[Stored data entries]

⁂

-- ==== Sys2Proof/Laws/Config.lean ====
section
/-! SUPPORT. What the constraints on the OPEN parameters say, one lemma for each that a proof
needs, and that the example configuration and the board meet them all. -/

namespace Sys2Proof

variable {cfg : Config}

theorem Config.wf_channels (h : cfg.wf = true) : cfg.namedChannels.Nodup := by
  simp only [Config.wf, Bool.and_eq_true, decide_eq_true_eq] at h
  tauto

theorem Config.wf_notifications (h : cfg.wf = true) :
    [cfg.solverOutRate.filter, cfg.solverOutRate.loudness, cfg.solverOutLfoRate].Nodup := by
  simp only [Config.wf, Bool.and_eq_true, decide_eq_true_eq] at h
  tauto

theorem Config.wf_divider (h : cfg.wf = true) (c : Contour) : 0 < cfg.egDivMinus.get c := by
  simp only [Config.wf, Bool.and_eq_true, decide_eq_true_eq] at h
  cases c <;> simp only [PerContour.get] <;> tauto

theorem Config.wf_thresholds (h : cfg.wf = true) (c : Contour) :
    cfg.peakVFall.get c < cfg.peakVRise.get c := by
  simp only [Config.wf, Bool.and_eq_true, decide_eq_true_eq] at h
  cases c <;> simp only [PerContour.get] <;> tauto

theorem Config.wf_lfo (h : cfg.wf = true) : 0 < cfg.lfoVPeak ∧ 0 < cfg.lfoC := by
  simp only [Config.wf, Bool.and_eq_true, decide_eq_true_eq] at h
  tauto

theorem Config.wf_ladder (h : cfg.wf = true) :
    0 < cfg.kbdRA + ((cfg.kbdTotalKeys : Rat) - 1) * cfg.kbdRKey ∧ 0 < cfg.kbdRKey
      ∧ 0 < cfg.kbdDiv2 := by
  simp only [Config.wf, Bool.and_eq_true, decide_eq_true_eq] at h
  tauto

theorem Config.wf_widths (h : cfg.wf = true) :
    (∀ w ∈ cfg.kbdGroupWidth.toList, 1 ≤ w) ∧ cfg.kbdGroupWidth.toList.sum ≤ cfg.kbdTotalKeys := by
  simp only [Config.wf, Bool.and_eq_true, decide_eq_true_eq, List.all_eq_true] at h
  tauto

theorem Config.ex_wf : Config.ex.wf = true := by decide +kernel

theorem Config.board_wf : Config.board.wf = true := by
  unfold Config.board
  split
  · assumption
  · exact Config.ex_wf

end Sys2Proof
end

⁂

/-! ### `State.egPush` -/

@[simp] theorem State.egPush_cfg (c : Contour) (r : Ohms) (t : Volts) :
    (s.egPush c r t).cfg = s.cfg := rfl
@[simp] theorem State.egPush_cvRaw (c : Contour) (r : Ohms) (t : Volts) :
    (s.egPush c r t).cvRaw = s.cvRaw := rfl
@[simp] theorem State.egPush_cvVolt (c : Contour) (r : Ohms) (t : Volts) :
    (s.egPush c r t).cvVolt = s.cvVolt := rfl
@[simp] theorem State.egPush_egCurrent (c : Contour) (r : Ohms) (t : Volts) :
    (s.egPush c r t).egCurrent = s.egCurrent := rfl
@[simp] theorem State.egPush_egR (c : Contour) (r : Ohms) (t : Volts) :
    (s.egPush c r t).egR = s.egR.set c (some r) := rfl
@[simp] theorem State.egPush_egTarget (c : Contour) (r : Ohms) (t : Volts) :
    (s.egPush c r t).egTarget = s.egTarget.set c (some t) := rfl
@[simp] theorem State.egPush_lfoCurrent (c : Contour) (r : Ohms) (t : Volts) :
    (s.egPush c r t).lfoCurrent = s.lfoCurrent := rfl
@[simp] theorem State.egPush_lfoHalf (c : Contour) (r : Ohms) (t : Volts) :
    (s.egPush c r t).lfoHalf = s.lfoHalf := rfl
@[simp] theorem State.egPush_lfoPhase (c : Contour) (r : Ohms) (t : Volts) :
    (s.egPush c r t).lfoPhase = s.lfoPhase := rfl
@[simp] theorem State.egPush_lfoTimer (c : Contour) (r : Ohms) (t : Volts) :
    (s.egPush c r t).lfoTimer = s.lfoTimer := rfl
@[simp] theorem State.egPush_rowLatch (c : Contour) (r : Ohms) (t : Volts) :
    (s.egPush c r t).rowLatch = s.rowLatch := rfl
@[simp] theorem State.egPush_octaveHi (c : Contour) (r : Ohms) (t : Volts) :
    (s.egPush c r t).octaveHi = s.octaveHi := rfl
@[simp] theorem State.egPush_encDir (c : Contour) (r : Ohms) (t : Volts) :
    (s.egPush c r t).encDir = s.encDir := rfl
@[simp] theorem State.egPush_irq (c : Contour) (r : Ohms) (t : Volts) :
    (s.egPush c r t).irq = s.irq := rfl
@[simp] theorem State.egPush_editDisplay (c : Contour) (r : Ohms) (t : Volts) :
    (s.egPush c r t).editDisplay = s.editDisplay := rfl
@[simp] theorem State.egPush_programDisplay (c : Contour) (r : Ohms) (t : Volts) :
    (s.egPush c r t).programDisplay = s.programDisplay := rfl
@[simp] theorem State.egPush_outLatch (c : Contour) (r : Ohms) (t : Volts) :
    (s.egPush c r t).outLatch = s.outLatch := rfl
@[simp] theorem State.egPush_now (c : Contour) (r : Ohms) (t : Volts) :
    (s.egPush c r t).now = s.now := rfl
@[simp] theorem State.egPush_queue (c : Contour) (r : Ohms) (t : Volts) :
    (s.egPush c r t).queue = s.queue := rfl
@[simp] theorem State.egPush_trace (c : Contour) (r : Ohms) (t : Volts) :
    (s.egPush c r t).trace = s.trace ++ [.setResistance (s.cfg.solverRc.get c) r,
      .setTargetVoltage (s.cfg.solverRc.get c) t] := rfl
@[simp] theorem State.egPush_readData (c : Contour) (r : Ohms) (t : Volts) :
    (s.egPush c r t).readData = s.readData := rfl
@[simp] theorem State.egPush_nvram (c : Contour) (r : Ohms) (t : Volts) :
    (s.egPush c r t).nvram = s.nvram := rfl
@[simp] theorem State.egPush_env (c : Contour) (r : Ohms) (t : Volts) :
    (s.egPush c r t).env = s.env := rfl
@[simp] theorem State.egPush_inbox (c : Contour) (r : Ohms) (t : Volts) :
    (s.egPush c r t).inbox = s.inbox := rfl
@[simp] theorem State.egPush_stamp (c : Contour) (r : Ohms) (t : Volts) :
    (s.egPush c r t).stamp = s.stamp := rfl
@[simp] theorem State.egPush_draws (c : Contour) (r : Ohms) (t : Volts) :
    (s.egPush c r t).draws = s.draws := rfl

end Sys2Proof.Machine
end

⁂

All that should be written out is the stretch of lines above between the one holding "(s.egPush c r t).outLatch" and the one holding "theorem State.egPush_trace (c", inclusive, exactly as given.

    (s.egPush c r t).outLatch = s.outLatch := rfl
@[simp] theorem State.egPush_now (c : Contour) (r : Ohms) (t : Volts) :
    (s.egPush c r t).now = s.now := rfl
@[simp] theorem State.egPush_queue (c : Contour) (r : Ohms) (t : Volts) :
    (s.egPush c r t).queue = s.queue := rfl
@[simp] theorem State.egPush_trace (c : Contour) (r : Ohms) (t : Volts) :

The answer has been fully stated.